Copy out each line of the data that contains "Prop".

··· INFORMATION PROVIDED

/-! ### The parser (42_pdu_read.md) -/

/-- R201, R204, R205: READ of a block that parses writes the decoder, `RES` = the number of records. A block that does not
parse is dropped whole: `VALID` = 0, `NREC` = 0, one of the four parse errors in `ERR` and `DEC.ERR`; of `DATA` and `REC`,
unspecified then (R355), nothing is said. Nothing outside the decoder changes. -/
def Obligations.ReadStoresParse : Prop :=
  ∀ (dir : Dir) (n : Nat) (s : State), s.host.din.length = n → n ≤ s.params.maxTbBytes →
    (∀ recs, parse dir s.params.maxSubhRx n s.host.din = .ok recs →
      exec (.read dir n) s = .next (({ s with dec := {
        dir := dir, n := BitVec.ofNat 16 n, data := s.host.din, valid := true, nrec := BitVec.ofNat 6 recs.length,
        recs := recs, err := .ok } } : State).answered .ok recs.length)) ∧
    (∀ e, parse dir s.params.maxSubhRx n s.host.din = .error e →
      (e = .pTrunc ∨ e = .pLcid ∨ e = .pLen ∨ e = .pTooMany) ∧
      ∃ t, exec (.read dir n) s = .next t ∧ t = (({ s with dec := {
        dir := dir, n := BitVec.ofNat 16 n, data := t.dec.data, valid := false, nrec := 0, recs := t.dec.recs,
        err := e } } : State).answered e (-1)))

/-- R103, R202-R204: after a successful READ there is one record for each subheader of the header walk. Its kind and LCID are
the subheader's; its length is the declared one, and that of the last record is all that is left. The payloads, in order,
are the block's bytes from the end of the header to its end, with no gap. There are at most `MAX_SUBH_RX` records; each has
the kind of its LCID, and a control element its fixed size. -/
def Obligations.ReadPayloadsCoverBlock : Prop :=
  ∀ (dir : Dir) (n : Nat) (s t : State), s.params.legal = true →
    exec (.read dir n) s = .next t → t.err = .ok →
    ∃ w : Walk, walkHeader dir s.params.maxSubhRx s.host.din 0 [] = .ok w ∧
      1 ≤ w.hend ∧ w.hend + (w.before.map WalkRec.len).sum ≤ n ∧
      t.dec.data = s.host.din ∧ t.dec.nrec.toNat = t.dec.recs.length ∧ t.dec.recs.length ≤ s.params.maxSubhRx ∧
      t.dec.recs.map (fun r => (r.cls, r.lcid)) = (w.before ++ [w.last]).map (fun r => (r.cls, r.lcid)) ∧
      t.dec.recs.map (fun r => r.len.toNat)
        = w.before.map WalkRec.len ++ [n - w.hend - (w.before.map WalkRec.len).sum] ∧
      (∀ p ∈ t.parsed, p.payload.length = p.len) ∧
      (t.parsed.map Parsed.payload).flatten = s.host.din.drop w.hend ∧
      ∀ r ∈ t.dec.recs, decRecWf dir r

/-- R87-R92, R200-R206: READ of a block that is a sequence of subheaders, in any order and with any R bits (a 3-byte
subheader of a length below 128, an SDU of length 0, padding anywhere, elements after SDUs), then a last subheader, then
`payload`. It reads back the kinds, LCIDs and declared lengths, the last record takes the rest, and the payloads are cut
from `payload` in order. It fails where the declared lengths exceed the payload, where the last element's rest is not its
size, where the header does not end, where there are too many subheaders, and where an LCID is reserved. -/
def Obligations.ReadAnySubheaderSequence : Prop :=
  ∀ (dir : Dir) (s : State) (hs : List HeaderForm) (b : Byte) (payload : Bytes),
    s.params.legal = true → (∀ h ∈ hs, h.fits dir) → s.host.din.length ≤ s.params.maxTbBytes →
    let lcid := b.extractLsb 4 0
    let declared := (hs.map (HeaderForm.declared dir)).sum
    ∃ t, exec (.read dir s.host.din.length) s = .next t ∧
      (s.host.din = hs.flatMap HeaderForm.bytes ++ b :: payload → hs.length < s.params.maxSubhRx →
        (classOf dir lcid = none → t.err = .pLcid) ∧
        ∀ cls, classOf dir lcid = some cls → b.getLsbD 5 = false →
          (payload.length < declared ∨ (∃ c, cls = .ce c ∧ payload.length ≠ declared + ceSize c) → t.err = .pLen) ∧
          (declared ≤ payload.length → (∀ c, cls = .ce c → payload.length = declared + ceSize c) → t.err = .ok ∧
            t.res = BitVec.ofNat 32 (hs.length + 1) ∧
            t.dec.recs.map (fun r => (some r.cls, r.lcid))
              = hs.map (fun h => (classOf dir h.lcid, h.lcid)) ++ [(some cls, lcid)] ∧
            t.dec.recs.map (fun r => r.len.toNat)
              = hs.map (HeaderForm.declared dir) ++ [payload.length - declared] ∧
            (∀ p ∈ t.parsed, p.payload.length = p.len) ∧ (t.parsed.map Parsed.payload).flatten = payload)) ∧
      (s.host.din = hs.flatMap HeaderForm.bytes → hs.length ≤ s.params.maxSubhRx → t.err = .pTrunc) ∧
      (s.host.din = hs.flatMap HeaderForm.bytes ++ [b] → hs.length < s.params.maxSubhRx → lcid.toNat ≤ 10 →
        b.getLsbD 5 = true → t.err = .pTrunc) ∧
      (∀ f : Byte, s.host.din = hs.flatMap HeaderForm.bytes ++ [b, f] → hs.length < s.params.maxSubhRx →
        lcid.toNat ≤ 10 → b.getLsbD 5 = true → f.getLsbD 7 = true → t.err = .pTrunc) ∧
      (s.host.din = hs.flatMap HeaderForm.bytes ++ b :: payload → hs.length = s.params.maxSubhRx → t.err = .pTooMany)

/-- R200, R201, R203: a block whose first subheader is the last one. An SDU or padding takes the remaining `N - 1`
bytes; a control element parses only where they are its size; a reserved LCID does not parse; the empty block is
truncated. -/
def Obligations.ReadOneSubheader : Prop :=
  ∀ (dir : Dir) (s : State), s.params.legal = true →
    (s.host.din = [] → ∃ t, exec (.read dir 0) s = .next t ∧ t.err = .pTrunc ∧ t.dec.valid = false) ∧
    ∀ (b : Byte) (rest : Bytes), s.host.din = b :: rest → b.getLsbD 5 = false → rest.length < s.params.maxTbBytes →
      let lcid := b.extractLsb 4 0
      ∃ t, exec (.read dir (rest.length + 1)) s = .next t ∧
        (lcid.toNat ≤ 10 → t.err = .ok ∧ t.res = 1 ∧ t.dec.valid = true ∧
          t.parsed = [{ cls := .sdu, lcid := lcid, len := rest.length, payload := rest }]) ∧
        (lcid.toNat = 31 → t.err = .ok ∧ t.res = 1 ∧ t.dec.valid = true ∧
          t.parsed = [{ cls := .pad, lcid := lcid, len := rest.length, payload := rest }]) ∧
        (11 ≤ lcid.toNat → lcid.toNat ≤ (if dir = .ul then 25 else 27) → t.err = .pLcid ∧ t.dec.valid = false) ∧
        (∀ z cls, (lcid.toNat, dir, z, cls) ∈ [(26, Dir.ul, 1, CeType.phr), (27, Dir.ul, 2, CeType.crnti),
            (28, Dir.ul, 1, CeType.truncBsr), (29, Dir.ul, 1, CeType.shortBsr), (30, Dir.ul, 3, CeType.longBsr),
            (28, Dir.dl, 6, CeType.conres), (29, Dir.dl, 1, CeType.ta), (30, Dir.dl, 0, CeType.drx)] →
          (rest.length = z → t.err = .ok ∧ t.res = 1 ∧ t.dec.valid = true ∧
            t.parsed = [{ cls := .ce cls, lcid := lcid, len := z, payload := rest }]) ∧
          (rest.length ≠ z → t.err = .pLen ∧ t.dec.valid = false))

······

→ ANSWER TO THE PROBLEM:
def Obligations.ReadStoresParse : Prop :=
def Obligations.ReadPayloadsCoverBlock : Prop :=
def Obligations.ReadAnySubheaderSequence : Prop :=
def Obligations.ReadOneSubheader : Prop :=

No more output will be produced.